I no longer consider this last issue to be a problem because:
- Mobile phones in these countries are distinguished by area code or exchange. It’s a hassle—but callers or carriers could block or flag these calls as they are set up.
- A concerned mobile callee (those that are overseas), can forward a home or office phone to their mobile phone and thereby pay the fee without bothering the caller.
- Growth in smart phones and apps like Skype and IP call services will render this issue moot. More often these days, calls are simply passed along for free or billed to both subscribers as part of a data plan.
What’s the uptake on all this? None. Tag this “Ellery’s call to action”: If your free or fixed price phone service blocks calls to certain numbers, don’t blame them. After all, if we want voice calls to flow like water (or at least, like water used to be, before it started to cost more than your mortgage), then get your dander up over the recipient’s choice of a conference call provider. Tell him that someone is playing him as a stooge. By demanding an unorthodox or unreasonable inter-carrier tariff, they are using subscribers to act as a covert gang of marketers, but without compensation and without honor. Tell them that you favor businesses that do not push you or your carrier through a hidden free structure to exclude popular phone services, such as Google Talk.
Whether user-to-user or carrier-to-carrier, the era of charging for message units is over. It has been replaced by data plans or, at the least, by fixed-price pipes. Let’s drive a stake in this one, once and for all: Don’t let anyone charge you or your carrier for voice on a per-call, per minute basis. Ding Dong! The witch it dead!
* More about Myrtle: Manual Call Setup
In Myrtle’s day, there were no dials or buttons on phones.

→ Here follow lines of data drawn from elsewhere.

-- ==== Sys2Proof/Syntax.lean ====
section
/-! DEFINITION. The instruction set as syntax: the 91 mnemonics, the 26 addressing modes (spec/00_scope.md R10), and one constructor for each of the 256 rows of spec/opcode_table.json (spec/30_encoding.md R94). -/

namespace Sys2Proof

/-- The 91 mnemonics (spec/30_encoding.md R95). -/
inductive Op where
  | lda | ldx | ldy | sta | stx | sty | stz
  | adc | sbc | and | ora | eor | cmp | cpx | cpy | bit | tsb | trb
  | asl | lsr | rol | ror | inc | dec | inx | iny | dex | dey
  | bcc | bcs | beq | bne | bmi | bpl | bvc | bvs | bra | brl
  | pha | phx | phy | php | phb | phd | phk | pla | plx | ply | plp | plb | pld | pea | pei | per
  | tax | tay | txa | tya | txy | tyx | tsx | txs | tcs | tsc | tcd | tdc | xba
  | mvn | mvp
  | rep | sep | xce | clc | sec | cli | sei | cld | sed | clv | nop
  | jmp | jsr | jsl | rts | rtl | brk | cop | rti | wai | stp | wdm
  deriving DecidableEq, Repr

/-- The 26 addressing modes (spec/00_scope.md R10). -/
inductive Mode where
  | impl | acc | immb | immw | immm | immx | abs | absx | absy | absi | abxi | alng | alnx
  | abil | dpag | dpgx | dpgy | dpgi | dpix | dpiy | dpil | dily | rela | lrel | srel | sriy
  deriving DecidableEq, Repr

/-- An instruction's mode with the operand its bytes hold (spec/30_encoding.md R91). An operand of IMMM or IMMX is as wide as
the width flag says; an 8-bit one is held with a zero high byte (notes/assumptions/9.md). -/
inductive Operand where
  | impl
  | acc
  | immb (b : Byte)
  | immw (w : Word)
  | immm (v : Word)
  | immx (v : Word)
  | abs (w : Word)
  | absx (w : Word)
  | absy (w : Word)
  | absi (w : Word)
  | abxi (w : Word)
  | alng (l : Addr)
  | alnx (l : Addr)
  | abil (w : Word)
  | dpag (d : Byte)
  | dpgx (d : Byte)
  | dpgy (d : Byte)
  | dpgi (d : Byte)
  | dpix (d : Byte)
  | dpiy (d : Byte)
  | dpil (d : Byte)
  | dily (d : Byte)
  | rela (d : Byte)
  | lrel (w : Word)
  | srel (d : Byte)
  | sriy (d : Byte)
  deriving DecidableEq, Repr

/-- The mode of an operand. -/
def Operand.mode : Operand → Mode
  | .impl => .impl
  | .acc => .acc
  | .immb _ => .immb
  | .immw _ => .immw
  | .immm _ => .immm
  | .immx _ => .immx
  | .abs _ => .abs
  | .absx _ => .absx
  | .absy _ => .absy
  | .absi _ => .absi
  | .abxi _ => .abxi
  | .alng _ => .alng
  | .alnx _ => .alnx
  | .abil _ => .abil
  | .dpag _ => .dpag
  | .dpgx _ => .dpgx
  | .dpgy _ => .dpgy
  | .dpgi _ => .dpgi
  | .dpix _ => .dpix
  | .dpiy _ => .dpiy
  | .dpil _ => .dpil
  | .dily _ => .dily
  | .rela _ => .rela
  | .lrel _ => .lrel
  | .srel _ => .srel
  | .sriy _ => .sriy

/-- The instructions, one constructor per row of spec/opcode_table.json: the mnemonic, and the mode where the mnemonic has
several rows; those with operand bytes first, in opcode order. The operand bytes of MVN and MVP are the destination bank, then the source bank (spec/30_encoding.md R100). -/
inductive Instr where
  | brk (sig : Byte)
  | oraDpix (d : Byte)
  | cop (sig : Byte)
  | oraSrel (d : Byte)
  | tsbDpag (d : Byte)
  | oraDpag (d : Byte)
  | aslDpag (d : Byte)
  | oraDpil (d : Byte)
  | oraImmm (v : Word)
  | tsbAbs (w : Word)
  | oraAbs (w : Word)
  | aslAbs (w : Word)
  | oraAlng (l : Addr)
  | bpl (d : Byte)
  | oraDpiy (d : Byte)
  | oraDpgi (d : Byte)
  | oraSriy (d : Byte)
  | trbDpag (d : Byte)
  | oraDpgx (d : Byte)
  | aslDpgx (d : Byte)
  | oraDily (d : Byte)
  | oraAbsy (w : Word)
  | trbAbs (w : Word)
  | oraAbsx (w : Word)
  | aslAbsx (w : Word)
  | oraAlnx (l : Addr)
  | jsrAbs (w : Word)
  | andDpix (d : Byte)
  | jsl (l : Addr)
  | andSrel (d : Byte)
  | bitDpag (d : Byte)
  | andDpag (d : Byte)
  | rolDpag (d : Byte)
  | andDpil (d : Byte)
  | andImmm (v : Word)
  | bitAbs (w : Word)
  | andAbs (w : Word)
  | rolAbs (w : Word)
  | andAlng (l : Addr)
  | bmi (d : Byte)
  | andDpiy (d : Byte)
  | andDpgi (d : Byte)
  | andSriy (d : Byte)
  | bitDpgx (d : Byte)
  | andDpgx (d : Byte)
  | rolDpgx (d : Byte)
  | andDily (d : Byte)
  | andAbsy (w : Word)
  | bitAbsx (w : Word)
  | andAbsx (w : Word)
  | rolAbsx (w : Word)
  | andAlnx (l : Addr)
  | eorDpix (d : Byte)
  | wdm (b : Byte)
  | eorSrel (d : Byte)
  | mvp (dst : Byte) (src : Byte)
  | eorDpag (d : Byte)
  | lsrDpag (d : Byte)
  | eorDpil (d : Byte)
  | eorImmm (v : Word)
  | jmpAbs (w : Word)
  | eorAbs (w : Word)
  | lsrAbs (w : Word)
  | eorAlng (l : Addr)
  | bvc (d : Byte)
  | eorDpiy (d : Byte)
  | eorDpgi (d : Byte)
  | eorSriy (d : Byte)
  | mvn (dst : Byte) (src : Byte)
  | eorDpgx (d : Byte)
  | lsrDpgx (d : Byte)
  | eorDily (d : Byte)
  | eorAbsy (w : Word)
  | jmpAlng (l : Addr)
  | eorAbsx (w : Word)
  | lsrAbsx (w : Word)
  | eorAlnx (l : Addr)
  | adcDpix (d : Byte)
  | per (w : Word)
  | adcSrel (d : Byte)
  | stzDpag (d : Byte)
  | adcDpag (d : Byte)
  | rorDpag (d : Byte)
  | adcDpil (d : Byte)
  | adcImmm (v : Word)
  | jmpAbsi (w : Word)
  | adcAbs (w : Word)
  | rorAbs (w : Word)
  | adcAlng (l : Addr)
  | bvs (d : Byte)
  | adcDpiy (d : Byte)
  | adcDpgi (d : Byte)
  | adcSriy (d : Byte)
  | stzDpgx (d : Byte)
  | adcDpgx (d : Byte)
  | rorDpgx (d : Byte)
  | adcDily (d : Byte)
  | adcAbsy (w : Word)
  | jmpAbxi (w : Word)
  | adcAbsx (w : Word)
  | rorAbsx (w : Word)
  | adcAlnx (l : Addr)
  | bra (d : Byte)
  | staDpix (d : Byte)
  | brl (w : Word)
  | staSrel (d : Byte)
  | styDpag (d : Byte)
  | staDpag (d : Byte)
  | stxDpag (d : Byte)
  | staDpil (d : Byte)
  | bitImmm (v : Word)
  | styAbs (w : Word)
  | staAbs (w : Word)
  | stxAbs (w : Word)
  | staAlng (l : Addr)
  | bcc (d : Byte)
  | staDpiy (d : Byte)
  | staDpgi (d : Byte)
  | staSriy (d : Byte)
  | styDpgx (d : Byte)
  | staDpgx (d : Byte)
  | stxDpgy (d : Byte)
  | staDily (d : Byte)
  | staAbsy (w : Word)
  | stzAbs (w : Word)
  | staAbsx (w : Word)
  | stzAbsx (w : Word)
  | staAlnx (l : Addr)
  | ldyImmx (v : Word)
  | ldaDpix (d : Byte)
  | ldxImmx (v : Word)
  | ldaSrel (d : Byte)
  | ldyDpag (d : Byte)
  | ldaDpag (d : Byte)
  | ldxDpag (d : Byte)
  | ldaDpil (d : Byte)
  | ldaImmm (v : Word)
  | ldyAbs (w : Word)
  | ldaAbs (w : Word)
  | ldxAbs (w : Word)
  | ldaAlng (l : Addr)
  | bcs (d : Byte)
  | ldaDpiy (d : Byte)
  | ldaDpgi (d : Byte)
  | ldaSriy (d : Byte)
  | ldyDpgx (d : Byte)
  | ldaDpgx (d : Byte)
  | ldxDpgy (d : Byte)
  | ldaDily (d : Byte)
  | ldaAbsy (w : Word)
  | ldyAbsx (w : Word)
  | ldaAbsx (w : Word)
  | ldxAbsy (w : Word)
  | ldaAlnx (l : Addr)
  | cpyImmx (v : Word)
  | cmpDpix (d : Byte)
  | rep (b : Byte)
  | cmpSrel (d : Byte)
  | cpyDpag (d : Byte)
  | cmpDpag (d : Byte)
  | decDpag (d : Byte)
  | cmpDpil (d : Byte)
  | cmpImmm (v : Word)
  | cpyAbs (w : Word)
  | cmpAbs (w : Word)
  | decAbs (w : Word)
  | cmpAlng (l : Addr)
  | bne (d : Byte)
  | cmpDpiy (d : Byte)
  | cmpDpgi (d : Byte)
  | cmpSriy (d : Byte)
  | pei (d : Byte)
  | cmpDpgx (d : Byte)
  | decDpgx (d : Byte)
  | cmpDily (d : Byte)
  | cmpAbsy (w : Word)
  | jmpAbil (w : Word)
  | cmpAbsx (w : Word)
  | decAbsx (w : Word)
  | cmpAlnx (l : Addr)
  | cpxImmx (v : Word)
  | sbcDpix (d : Byte)
  | sep (b : Byte)
  | sbcSrel (d : Byte)
  | cpxDpag (d : Byte)
  | sbcDpag (d : Byte)
  | incDpag (d : Byte)
  | sbcDpil (d : Byte)
  | sbcImmm (v : Word)
  | cpxAbs (w : Word)
  | sbcAbs (w : Word)
  | incAbs (w : Word)
  | sbcAlng (l : Addr)
  | beq (d : Byte)
  | sbcDpiy (d : Byte)
  | sbcDpgi (d : Byte)
  | sbcSriy (d : Byte)
  | pea (w : Word)
  | sbcDpgx (d : Byte)
  | incDpgx (d : Byte)
  | sbcDily (d : Byte)
  | sbcAbsy (w : Word)
  | jsrAbxi (w : Word)
  | sbcAbsx (w : Word)
  | incAbsx (w : Word)
  | sbcAlnx (l : Addr)
  | php
  | aslAcc
  | phd
  | clc
  | incAcc
  | tcs
  | plp
  | rolAcc
  | pld
  | sec
  | decAcc
  | tsc
  | rti
  | pha
  | lsrAcc
  | phk
  | cli
  | phy
  | tcd
  | rts
  | pla
  | rorAcc
  | rtl
  | sei
  | ply
  | tdc
  | dey
  | txa
  | phb
  | tya
  | txs
  | txy
  | tay
  | tax
  | plb
  | clv
  | tsx
  | tyx
  | iny
  | dex
  | wai
  | cld
  | phx
  | stp
  | inx
  | nop
  | xba
  | sed
  | plx
  | xce
  deriving DecidableEq, Repr

namespace Instr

Callers cranked a hand-powered generator next to their phone, causing current to flow to a light or buzzer at a central switchboard. An ‘operator’ answered and began the process of call setup. The caller either asked to speak with a specific person, a business or simply explained the problem at hand. From a table console, Myrtle pulled a weighted cord that corresponded to the caller—and plugged it into any one of hundreds sockets on a vertical panel. The socket corresponded to the designated recipient. The operator pressed a button that caused another electric current to ring a bell-box next to the phone of the desired party. The call was answered and an analogue circuit was completed. In this manner, the caller was connected to the general store, the Sheriff or the local fire house. In big cities, the plug panel lined a 50 meter hall. Operators moved back and forth on roller skates.
The grandmother of a close friend was a long distance operator in the early days of telephony. She was stationed in Alaska at the head of the only undersea cable to China. It supported only two calls at a time from North America. For me, she was a source of endless awe and fascination.
Incidentally, it was not uncommon for Myrtle to listen in to conversations. In fact, callers came to expect it. I am a child of the digital revolution. Yet, as a youngster—long after direct-dial and even touch-tones—I recall that we could get the attention of a Bell Telephone operator simply by calling out the word “Operator!” in mid-conversation. We did this to request a credit during periods of static or to reestablish a dropped call. The Myrtles of the AT&T/Bell system knew everyone’s personal business. Telephone operators were a primary source for journalists and gossiping housewives. They knew when babies were born, who was cheating on whom, and even sensitive issues of business/vendor relationships.